Upon its release, The Night of the Hunter was reviled by critics and audiences alike. The press hated everything about it. They hated the script by novelist and poet James Agee. They loathed Robert Mitchum’s “hammy” acting. They denounced Charles Laughton for his weird, bizarre and utterly perverse direction. They decried his deliberate use of movie sets to tell his story. They also hated his use of black and white film. This was the Technicolor fifties, they said, the nuclear age of rock ‘n’ roll, hula-hoops, Cinemascope, and drive ins. This was no place for a ramped-up Southern Gothic melodrama. Audiences agreed and the film tanked at the box office.

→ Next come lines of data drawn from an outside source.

-- ==== Sys2Proof/Machine/Ops.lean ====
section
/-! DEFINITION. Named reads and writes of single pieces of state, and the conversions between the names of one place. -/

namespace Sys2Proof.Machine
open Sys2Proof

/-! ### Names of one place -/

/-- The closure of a side closure. -/
def sideClosure : Side → Closure
  | .fd => .fd
  | .fp => .fp
  | .rd => .rd
  | .rp => .rp

/-- The closure of a rear closure. -/
def rearClosure : Rear → Closure
  | .rd => .rd
  | .rp => .rp

/-- The closure FP, RD or RP. -/
def otherClosure : OtherSide → Closure
  | .fp => .fp
  | .rd => .rd
  | .rp => .rp

/-- The window that a local switch moves (R91). -/
def otherWindow : OtherSide → Window
  | .fp => .wfp
  | .rd => .wrd
  | .rp => .wrp

/-- The window of a rear closure. -/
def rearWindow : Rear → Window
  | .rd => .wrd
  | .rp => .wrp

/-- The rear closure of a closure, when it is one. -/
def closureRear : Closure → Option Rear
  | .rd => some .rd
  | .rp => some .rp
  | .fd | .fp | .tg => none

/-- The rear closure of a rear window. -/
def windowRear : Window → Option Rear
  | .wrd => some .rd
  | .wrp => some .rp
  | .wfd | .wfp => none

/-- The eight fob slots or record buffers in order. -/
def eight : List (Fin 8) := [0, 1, 2, 3, 4, 5, 6, 7]

/-- A latch line reading as a debounced latch value (R7). -/
def latchOf : LatchLevel → Latch
  | .closed => .closed
  | .ajar => .ajar

/-- The sensed value that stands for a lock position. -/
def LockPos.sensed : LockPos → Sensed
  | .unlocked => .unlocked
  | .locked => .locked
  | .superlocked => .superlocked

/-- The lock position that a valid reading stands for (R6). -/
def Sensed.pos : Sensed → Option LockPos
  | .unlocked => some .unlocked
  | .locked => some .locked
  | .superlocked => some .superlocked
  | .invalid => none

/-- R6: the reading of a LOCK and SUPER pair. -/
def decodePair (p : LockPins) : Sensed :=
  match p.lock, p.sup with
  | false, false => .unlocked
  | true, false => .locked
  | true, true => .superlocked
  | false, true => .invalid

/-- R6: the reading of a closure's feedback: the pair of a side closure, the one line of TG. -/
def feedbackReading : Closure → LockPins → Sensed
  | .tg, p => if p.lock then .locked else .unlocked
  | .fd, p | .fp, p | .rd, p | .rp, p => decodePair p

/-! ### Single writes -/

namespace State

/-- The reset line is not asserted: only then is anything but a pin, the reset line and the supply taken (R172). -/
def live (s : State) (f : State → State) : State := if s.resetLine then s else f s

/-- The timebase stands at `t` or later: a timer's expiry is never taken before the timer has run out. -/
def reach (s : State) (t : Nat) : State := { s with now := max s.now t }

def setClosure (s : State) (c : Closure) (r : ClosureRec) : State := { s with closures := s.closures.set c r }
def setChild (s : State) (r : Rear) (v : ChildRec) : State := { s with childs := s.childs.set r v }
def setQueue (s : State) (q : List Entry) : State := { s with seq := { s.seq with queue := q } }
def setOp (s : State) (a : Actuator) (o : Option Op) : State :=
  { s with seq := { s.seq with ops := s.seq.ops.set a o } }
def setRelock (s : State) (t : Option Nat) : State := { s with seq := { s.seq with relock := t } }
def setRepeat (s : State) (r : Option Repeat) : State := { s with seq := { s.seq with repeatRec := r } }
def setSlot (s : State) (i : Fin 8) (f : FobSlot) : State :=
  { s with fobs := { s.fobs with slots := s.fobs.slots.set i.val f i.isLt } }
def setSession (s : State) (x : Option Session) : State := { s with fobs := { s.fobs with session := x } }
def setTouch (s : State) (t : TouchSource) (e : TouchEntry) : State := { s with touch := s.touch.set t e }
def setWin (s : State) (w : Window) (r : WindowRec) : State :=
  { s with win := { s.win with recs := s.win.recs.set w r } }
def setPinch (s : State) (w : Window) (p : PinchState) : State := { s with pinch := s.pinch.set w p }
def setRefs (s : State) (w : Window) (r : RefState) : State := { s with refs := s.refs.set w r }
def setChan (s : State) (ch : Channel) (r : ChannelRec) : State :=
  { s with mon := { s.mon with chans := s.mon.chans.set ch r } }
def setRing (s : State) (w : Window) (l : List Sample) : State :=
  { s with trace := { s.trace with rings := s.trace.rings.set w l } }
def setBuffer (s : State) (i : Fin 8) (b : Buffer) : State :=
  { s with trace := { s.trace with buffers := s.trace.buffers.set i.val b i.isLt } }
def setPort (s : State) (p : Port) (e : PortEngine) : State := { s with ports := s.ports.set p e }
def setNotices (s : State) (p : Port) (n : NoticeSet) : State := { s with notices := s.notices.set p n }

/-! ### Single reads -/

def closure (s : State) (c : Closure) : ClosureRec := s.closures.get c
def childOf (s : State) (r : Rear) : ChildRec := s.childs.get r
def opAt (s : State) (a : Actuator) : Option Op := s.seq.ops.get a
def winRec (s : State) (w : Window) : WindowRec := s.win.recs.get w
def pinchOf (s : State) (w : Window) : PinchState := s.pinch.get w
def refsOf (s : State) (w : Window) : RefState := s.refs.get w
def chan (s : State) (ch : Channel) : ChannelRec := s.mon.chans.get ch
def slotAt (s : State) (i : Fin 8) : FobSlot := s.fobs.slots[i]
def bufferAt (s : State) (i : Fin 8) : Buffer := s.trace.buffers[i]
def calOf (s : State) (w : Window) : Cal := s.config.cal.get w

/-- R32: the heat count of a channel; T1 has none. -/
def heatOf (s : State) : Actuator → Option Nat
  | .l c => some (s.seq.heatL.get c)
  | .c r => some (s.seq.heatC.get r)
  | .t1 => none

/-- R32: a pulse start adds 8, saturating at 255; T1 has no count. -/
def addHeat (s : State) (a : Actuator) : State :=
  match a with
  | .l c => { s with seq := { s.seq with heatL := s.seq.heatL.set c (satAdd 255 (s.seq.heatL.get c) 8) } }
  | .c r => { s with seq := { s.seq with heatC := s.seq.heatC.set r (satAdd 255 (s.seq.heatC.get r) 8) } }
  | .t1 => s

/-- A crash operation is in flight: the crash operation set is not empty (R48). -/
def crashOps (s : State) : Bool :=
  Closure.list.any (fun c => match s.seq.ops.l.get c with | some o => o.crash | none => false)

/-- R27: the number of drive slots held. -/
def heldSlots (s : State) : Nat :=
  (Actuator.list.filter (fun a => match s.opAt a with | some o => o.slot | none => false)).length

/-- An operation of the RUNNING command is left: every operation but the crash operations is one of its (R24, R26). -/
def ordinaryOps (s : State) : Bool :=
  Actuator.list.any (fun a => match s.opAt a with | some o => !o.crash | none => false)

/-- The state of every window that a table of causes leaves INHIBITED or frees is decided by this: no cause is left. -/
def noCause (c : Causes) : Bool := !(c.crash || c.thermal || c.supply || c.fault)

/-- R146: the time tag, in milliseconds modulo 2 to the power 32. -/
def timeTag (s : State) : Nat := ((s.now - s.trace.tagBase) / 10) % 4294967296

/-- R118: since_pulse of a window, in 0.1 ms units, clamped at 255. -/
def sincePulse (s : State) (w : Window) : Nat := min 255 (s.now - (s.pinchOf w).pulseBase)

/-- R88: window power. -/
def windowPower (s : State) : Bool := s.win.mode != .parked || s.win.retained.isSome

/-- R32: the withhold threshold in force. -/
def withholdThreshold (s : State) : Nat := if s.mon.temp = .normal then 160 else 96

/-- R159: the duty in percent at which a W channel is driven in RUN and REVERSE. -/
def windowDuty (s : State) : Nat :=
  match s.mon.temp with
  | .normal => 100
  | .warm => 60
  | .hot => 0

end State

/-! ### Central lock mode (R16) -/

/-- R16: the central lock modes, OPEN first. -/
inductive CentralMode | allOpen | driverOnly | locked | superlocked | mixed
deriving DecidableEq, Repr

/-- R16: the mode that the five goals give. -/
def modeOf (g : Closures LockPos) : CentralMode :=
  if g = ⟨.unlocked, .unlocked, .unlocked, .unlocked, .unlocked⟩ then .allOpen
  else if g = ⟨.unlocked, .locked, .locked, .locked, .locked⟩ then .driverOnly
  else if g = ⟨.locked, .locked, .locked, .locked, .locked⟩ then .locked
  else if g = ⟨.superlocked, .superlocked, .superlocked, .superlocked, .locked⟩ then .superlocked
  else .mixed

/-- The five lock goals. -/
def State.goals (s : State) : Closures LockPos :=
  ⟨s.closures.fd.lockGoal, s.closures.fp.lockGoal, s.closures.rd.lockGoal, s.closures.rp.lockGoal,
    s.closures.tg.lockGoal⟩

/-- R16: the central lock mode. -/
def State.mode (s : State) : CentralMode := modeOf s.goals

/-! ### Motion of a window (R84, R85) -/

/-- R84: the holder of a window. -/
def Motion.holder : Motion → Option Holder
  | .run r => some (.of r.holder)
  | .dwell (.run r) => some (.of r.holder)
  | .dwell (.reverse _) => some .reversal
  | .reverse _ => some .reversal
  | .idle | .inhibited => none

/-- The run, or the pending run of a direction-change DWELL. -/
def Motion.heldRun : Motion → Option RunRec
  | .run r => some r
  | .dwell (.run r) => some r
  | .dwell (.reverse _) | .reverse _ | .idle | .inhibited => none

/-- R85: running means RUN, DWELL or REVERSE. -/
def Motion.running : Motion → Bool
  | .run _ | .dwell _ | .reverse _ => true
  | .idle | .inhibited => false

/-- The direction in which the bridge is driven: the run's, or DOWN in REVERSE. -/
def Motion.drivenDir : Motion → Option Dir
  | .run r => some r.dir
  | .reverse _ => some .down
  | .dwell _ | .idle | .inhibited => none

end Sys2Proof.Machine
end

It was actor Charles Laughton’s first and only film as director. The negative reviews hurt so much that he abandoned any hope of opening up a new career as Hollywood director. The screenplay was adapted by James Agee from the novel by Davis Grubb. Agee was the screenwriter of The African Queen and had written the text to accompany Walker Evan’s ground breaking photographs in Let Us Now Praise Famous Men.  Agee died not long after the film was completed. The story of The Night of the Hunter had been inspired by the case of the real life serial killer Harry Powers who murdered two widows and three children in the 1930s. Powers sought out his victims through the ads in newspapers lonely hearts’ ads.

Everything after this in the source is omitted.